(Task statement) Please take the lines from the one holding "s.transits := rfl" through the one holding "s.holder := rfl" in the data below and copy them exactly.

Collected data

= = = =

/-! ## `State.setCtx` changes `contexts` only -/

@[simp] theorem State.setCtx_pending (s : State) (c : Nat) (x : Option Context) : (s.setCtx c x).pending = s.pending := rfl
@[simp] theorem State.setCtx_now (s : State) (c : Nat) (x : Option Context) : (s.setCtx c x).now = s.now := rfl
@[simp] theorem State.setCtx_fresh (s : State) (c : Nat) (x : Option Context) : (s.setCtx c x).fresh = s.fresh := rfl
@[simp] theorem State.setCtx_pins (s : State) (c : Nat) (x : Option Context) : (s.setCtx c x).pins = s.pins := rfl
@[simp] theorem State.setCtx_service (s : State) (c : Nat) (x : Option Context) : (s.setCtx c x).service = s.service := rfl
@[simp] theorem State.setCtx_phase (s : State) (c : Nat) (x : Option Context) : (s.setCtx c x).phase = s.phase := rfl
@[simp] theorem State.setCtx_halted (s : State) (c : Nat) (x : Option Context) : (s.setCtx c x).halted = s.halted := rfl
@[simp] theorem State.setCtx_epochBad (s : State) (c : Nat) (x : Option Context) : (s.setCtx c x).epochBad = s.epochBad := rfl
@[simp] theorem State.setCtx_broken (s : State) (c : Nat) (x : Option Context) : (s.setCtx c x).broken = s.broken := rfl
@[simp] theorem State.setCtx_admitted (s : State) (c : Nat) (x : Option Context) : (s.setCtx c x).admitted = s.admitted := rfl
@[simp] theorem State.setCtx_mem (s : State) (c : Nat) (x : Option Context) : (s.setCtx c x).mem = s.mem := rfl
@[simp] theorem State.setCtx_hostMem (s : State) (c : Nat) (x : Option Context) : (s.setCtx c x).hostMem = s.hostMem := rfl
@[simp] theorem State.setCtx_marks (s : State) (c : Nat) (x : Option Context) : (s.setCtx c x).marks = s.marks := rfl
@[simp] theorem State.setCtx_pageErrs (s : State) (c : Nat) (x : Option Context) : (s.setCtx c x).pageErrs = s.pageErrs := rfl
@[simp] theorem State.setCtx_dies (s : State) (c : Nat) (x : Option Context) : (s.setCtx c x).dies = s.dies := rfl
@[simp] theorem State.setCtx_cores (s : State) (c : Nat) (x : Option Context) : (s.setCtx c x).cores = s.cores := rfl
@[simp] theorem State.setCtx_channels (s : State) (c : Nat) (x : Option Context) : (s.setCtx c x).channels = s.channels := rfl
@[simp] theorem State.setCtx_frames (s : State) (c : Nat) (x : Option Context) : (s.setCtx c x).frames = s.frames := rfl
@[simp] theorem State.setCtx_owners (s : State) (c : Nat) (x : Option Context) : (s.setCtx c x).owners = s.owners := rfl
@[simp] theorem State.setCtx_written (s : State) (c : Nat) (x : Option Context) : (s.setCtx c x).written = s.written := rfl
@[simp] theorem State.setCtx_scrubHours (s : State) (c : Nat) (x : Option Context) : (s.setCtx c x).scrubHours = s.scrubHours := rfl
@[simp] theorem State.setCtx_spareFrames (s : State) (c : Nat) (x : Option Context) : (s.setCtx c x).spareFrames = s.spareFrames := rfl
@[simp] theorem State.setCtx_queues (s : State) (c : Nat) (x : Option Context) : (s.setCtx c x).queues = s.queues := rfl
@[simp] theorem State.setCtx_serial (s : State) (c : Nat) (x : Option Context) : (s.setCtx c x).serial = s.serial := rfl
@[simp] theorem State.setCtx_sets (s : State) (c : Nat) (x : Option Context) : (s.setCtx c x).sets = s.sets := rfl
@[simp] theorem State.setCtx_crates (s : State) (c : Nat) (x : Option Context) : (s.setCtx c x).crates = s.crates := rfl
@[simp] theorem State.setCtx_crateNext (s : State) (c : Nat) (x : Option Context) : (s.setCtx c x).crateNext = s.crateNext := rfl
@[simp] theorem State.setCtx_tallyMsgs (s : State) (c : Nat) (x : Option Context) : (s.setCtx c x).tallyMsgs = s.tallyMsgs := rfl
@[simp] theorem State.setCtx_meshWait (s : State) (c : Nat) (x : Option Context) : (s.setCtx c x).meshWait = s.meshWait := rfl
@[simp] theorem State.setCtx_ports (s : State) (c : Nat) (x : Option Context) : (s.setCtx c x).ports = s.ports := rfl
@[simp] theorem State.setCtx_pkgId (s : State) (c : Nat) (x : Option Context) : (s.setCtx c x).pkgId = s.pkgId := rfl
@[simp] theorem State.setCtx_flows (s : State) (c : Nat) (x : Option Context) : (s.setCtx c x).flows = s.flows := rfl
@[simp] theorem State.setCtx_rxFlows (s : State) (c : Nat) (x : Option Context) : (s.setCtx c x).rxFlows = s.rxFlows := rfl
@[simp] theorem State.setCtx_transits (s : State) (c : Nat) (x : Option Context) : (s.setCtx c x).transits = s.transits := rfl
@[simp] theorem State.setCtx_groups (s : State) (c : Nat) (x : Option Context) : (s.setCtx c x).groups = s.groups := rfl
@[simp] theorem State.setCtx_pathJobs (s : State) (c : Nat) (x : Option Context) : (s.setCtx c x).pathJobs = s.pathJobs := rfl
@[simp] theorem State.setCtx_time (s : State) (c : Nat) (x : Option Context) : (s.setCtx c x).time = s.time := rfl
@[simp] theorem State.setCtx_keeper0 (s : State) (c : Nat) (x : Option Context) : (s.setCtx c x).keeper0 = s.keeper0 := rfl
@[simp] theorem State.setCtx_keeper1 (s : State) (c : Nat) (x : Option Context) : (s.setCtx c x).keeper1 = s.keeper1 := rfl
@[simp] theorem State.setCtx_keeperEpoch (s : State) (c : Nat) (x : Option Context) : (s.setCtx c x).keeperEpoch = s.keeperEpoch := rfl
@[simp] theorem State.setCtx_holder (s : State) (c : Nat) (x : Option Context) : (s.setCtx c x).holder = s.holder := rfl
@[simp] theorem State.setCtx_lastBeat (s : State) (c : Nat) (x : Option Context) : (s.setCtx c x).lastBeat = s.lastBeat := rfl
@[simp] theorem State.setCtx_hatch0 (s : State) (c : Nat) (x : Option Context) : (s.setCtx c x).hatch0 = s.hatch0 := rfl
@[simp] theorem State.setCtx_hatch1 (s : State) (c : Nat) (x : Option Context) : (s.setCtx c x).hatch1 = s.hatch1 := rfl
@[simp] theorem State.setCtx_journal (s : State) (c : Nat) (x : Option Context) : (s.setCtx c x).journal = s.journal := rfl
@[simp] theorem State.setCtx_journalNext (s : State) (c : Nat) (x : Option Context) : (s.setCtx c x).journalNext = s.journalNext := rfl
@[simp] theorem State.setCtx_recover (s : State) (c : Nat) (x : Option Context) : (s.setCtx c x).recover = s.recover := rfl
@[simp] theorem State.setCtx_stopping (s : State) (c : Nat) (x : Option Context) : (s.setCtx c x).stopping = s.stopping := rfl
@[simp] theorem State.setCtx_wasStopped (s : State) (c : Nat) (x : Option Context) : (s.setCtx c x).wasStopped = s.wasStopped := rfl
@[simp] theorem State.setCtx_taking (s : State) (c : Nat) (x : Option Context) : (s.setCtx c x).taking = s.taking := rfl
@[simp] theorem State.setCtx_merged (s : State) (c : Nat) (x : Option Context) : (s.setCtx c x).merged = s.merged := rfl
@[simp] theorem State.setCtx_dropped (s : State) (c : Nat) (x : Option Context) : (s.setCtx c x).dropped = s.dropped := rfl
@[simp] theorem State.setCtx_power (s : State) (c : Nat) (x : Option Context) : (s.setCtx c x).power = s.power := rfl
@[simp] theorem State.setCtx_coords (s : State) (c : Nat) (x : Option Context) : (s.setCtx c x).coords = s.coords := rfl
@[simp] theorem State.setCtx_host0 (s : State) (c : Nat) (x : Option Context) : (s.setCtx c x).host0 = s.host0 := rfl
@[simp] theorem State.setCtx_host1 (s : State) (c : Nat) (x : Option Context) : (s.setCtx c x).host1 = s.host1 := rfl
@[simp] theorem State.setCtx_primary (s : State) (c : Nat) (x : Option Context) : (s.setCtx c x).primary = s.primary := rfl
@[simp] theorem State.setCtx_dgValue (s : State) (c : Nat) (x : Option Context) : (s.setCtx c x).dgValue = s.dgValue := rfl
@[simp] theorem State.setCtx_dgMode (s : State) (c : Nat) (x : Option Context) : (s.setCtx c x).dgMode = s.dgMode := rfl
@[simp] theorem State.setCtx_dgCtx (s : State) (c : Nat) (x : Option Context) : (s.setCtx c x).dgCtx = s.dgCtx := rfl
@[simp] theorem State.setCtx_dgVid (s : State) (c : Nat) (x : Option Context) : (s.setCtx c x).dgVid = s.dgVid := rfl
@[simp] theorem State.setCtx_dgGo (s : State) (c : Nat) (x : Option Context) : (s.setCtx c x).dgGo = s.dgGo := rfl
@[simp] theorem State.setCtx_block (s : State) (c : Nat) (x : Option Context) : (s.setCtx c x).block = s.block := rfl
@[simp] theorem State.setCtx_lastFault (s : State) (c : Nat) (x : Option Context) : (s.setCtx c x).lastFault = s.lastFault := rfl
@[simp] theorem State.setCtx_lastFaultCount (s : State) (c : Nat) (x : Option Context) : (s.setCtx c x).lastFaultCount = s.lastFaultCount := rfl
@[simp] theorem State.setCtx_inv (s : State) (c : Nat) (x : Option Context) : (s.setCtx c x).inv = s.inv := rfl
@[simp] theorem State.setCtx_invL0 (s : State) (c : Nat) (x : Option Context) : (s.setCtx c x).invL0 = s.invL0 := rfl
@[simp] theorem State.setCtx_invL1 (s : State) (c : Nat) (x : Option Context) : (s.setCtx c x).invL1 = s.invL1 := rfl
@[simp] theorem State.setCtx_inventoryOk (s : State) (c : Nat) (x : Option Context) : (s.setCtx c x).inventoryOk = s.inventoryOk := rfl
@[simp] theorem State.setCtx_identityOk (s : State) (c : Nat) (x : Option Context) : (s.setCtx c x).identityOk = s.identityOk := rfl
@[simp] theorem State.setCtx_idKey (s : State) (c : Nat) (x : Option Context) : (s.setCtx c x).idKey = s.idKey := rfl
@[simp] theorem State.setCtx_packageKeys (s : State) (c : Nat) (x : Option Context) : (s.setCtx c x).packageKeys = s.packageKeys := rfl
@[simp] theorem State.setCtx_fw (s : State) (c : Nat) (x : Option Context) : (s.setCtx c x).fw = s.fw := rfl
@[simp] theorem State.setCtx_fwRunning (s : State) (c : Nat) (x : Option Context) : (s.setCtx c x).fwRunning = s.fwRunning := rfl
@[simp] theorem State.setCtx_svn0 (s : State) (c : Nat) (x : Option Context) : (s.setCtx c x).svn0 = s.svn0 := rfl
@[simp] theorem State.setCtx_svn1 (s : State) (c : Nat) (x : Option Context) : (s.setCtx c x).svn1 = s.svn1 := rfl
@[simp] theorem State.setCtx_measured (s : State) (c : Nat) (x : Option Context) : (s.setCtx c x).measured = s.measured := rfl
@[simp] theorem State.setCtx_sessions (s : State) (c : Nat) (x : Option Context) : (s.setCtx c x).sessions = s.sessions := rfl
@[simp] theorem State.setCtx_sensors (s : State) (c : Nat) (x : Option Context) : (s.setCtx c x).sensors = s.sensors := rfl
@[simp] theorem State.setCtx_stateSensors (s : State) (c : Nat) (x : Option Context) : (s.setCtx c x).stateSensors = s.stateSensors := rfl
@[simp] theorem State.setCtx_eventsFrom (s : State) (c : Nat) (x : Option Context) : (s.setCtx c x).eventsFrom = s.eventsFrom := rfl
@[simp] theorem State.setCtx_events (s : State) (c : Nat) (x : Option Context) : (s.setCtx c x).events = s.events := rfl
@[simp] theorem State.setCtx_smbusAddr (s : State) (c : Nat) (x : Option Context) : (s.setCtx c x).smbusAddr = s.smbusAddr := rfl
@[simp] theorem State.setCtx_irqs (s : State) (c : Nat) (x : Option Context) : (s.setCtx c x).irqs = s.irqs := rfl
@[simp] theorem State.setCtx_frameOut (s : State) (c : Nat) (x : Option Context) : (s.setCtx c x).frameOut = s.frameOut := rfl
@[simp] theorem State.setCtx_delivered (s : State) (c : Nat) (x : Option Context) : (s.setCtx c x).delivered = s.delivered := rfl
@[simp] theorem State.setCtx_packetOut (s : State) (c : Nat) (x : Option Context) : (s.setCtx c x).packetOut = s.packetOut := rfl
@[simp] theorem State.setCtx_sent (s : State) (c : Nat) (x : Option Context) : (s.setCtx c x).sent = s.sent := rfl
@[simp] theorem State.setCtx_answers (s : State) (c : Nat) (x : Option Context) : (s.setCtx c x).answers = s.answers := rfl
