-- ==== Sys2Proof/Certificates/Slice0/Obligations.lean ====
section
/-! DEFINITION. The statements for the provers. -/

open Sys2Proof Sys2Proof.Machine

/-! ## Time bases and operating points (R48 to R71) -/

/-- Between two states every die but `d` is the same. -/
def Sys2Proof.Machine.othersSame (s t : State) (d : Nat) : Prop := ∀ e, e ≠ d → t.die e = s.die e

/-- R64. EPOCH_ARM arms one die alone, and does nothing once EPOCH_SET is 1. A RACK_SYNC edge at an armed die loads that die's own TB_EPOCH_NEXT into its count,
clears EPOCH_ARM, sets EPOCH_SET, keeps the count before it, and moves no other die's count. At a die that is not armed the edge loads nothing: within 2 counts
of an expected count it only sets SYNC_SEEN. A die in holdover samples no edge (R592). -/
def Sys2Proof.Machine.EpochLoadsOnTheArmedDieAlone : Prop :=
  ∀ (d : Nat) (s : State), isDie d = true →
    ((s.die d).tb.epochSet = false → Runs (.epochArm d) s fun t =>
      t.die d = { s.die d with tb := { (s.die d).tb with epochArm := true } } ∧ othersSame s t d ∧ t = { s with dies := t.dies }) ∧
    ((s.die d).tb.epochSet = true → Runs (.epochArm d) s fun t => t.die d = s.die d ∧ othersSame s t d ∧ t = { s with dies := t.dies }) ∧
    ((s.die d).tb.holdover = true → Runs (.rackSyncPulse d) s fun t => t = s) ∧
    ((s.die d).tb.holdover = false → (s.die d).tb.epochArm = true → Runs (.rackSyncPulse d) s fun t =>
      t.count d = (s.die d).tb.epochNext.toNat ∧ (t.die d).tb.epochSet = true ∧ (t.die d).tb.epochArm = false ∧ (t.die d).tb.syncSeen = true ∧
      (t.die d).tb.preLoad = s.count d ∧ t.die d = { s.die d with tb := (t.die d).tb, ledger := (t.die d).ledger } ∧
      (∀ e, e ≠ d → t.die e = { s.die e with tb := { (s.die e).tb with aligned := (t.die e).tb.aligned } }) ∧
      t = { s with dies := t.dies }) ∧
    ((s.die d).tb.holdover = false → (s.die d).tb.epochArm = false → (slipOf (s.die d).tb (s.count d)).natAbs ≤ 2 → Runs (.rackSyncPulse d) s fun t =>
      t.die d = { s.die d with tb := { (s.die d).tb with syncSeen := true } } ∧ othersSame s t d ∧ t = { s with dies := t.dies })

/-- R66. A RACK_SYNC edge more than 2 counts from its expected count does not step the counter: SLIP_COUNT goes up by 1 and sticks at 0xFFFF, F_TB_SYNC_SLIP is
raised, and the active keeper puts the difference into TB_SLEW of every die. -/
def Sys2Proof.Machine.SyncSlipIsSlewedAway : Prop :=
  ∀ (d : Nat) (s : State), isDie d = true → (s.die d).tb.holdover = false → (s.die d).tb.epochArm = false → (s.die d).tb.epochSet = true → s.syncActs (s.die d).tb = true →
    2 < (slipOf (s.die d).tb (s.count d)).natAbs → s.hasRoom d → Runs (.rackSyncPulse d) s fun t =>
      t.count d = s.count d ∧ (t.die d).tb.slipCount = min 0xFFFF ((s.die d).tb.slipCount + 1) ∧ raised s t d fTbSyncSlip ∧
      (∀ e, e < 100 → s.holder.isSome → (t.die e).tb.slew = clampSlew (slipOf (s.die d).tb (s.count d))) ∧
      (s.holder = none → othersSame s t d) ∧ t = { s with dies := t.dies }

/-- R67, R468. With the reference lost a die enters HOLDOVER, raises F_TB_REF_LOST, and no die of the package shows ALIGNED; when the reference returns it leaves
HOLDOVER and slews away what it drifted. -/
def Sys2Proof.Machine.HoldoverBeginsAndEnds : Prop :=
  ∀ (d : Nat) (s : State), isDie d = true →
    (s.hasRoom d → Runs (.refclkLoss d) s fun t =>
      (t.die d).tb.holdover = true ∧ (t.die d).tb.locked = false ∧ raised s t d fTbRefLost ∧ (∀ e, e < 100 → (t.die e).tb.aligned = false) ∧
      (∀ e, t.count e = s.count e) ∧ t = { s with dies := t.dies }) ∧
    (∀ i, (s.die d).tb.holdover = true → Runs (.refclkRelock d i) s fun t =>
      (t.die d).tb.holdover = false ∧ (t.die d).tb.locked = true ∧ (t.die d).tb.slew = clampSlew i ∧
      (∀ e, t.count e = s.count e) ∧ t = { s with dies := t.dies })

= = = =

(Your response)
@[simp] theorem State.setCtx_transits (s : State) (c : Nat) (x : Option Context) : (s.setCtx c x).transits = s.transits := rfl
@[simp] theorem State.setCtx_groups (s : State) (c : Nat) (x : Option Context) : (s.setCtx c x).groups = s.groups := rfl
@[simp] theorem State.setCtx_pathJobs (s : State) (c : Nat) (x : Option Context) : (s.setCtx c x).pathJobs = s.pathJobs := rfl
@[simp] theorem State.setCtx_time (s : State) (c : Nat) (x : Option Context) : (s.setCtx c x).time = s.time := rfl
@[simp] theorem State.setCtx_keeper0 (s : State) (c : Nat) (x : Option Context) : (s.setCtx c x).keeper0 = s.keeper0 := rfl
@[simp] theorem State.setCtx_keeper1 (s : State) (c : Nat) (x : Option Context) : (s.setCtx c x).keeper1 = s.keeper1 := rfl
@[simp] theorem State.setCtx_keeperEpoch (s : State) (c : Nat) (x : Option Context) : (s.setCtx c x).keeperEpoch = s.keeperEpoch := rfl
@[simp] theorem State.setCtx_holder (s : State) (c : Nat) (x : Option Context) : (s.setCtx c x).holder = s.holder := rfl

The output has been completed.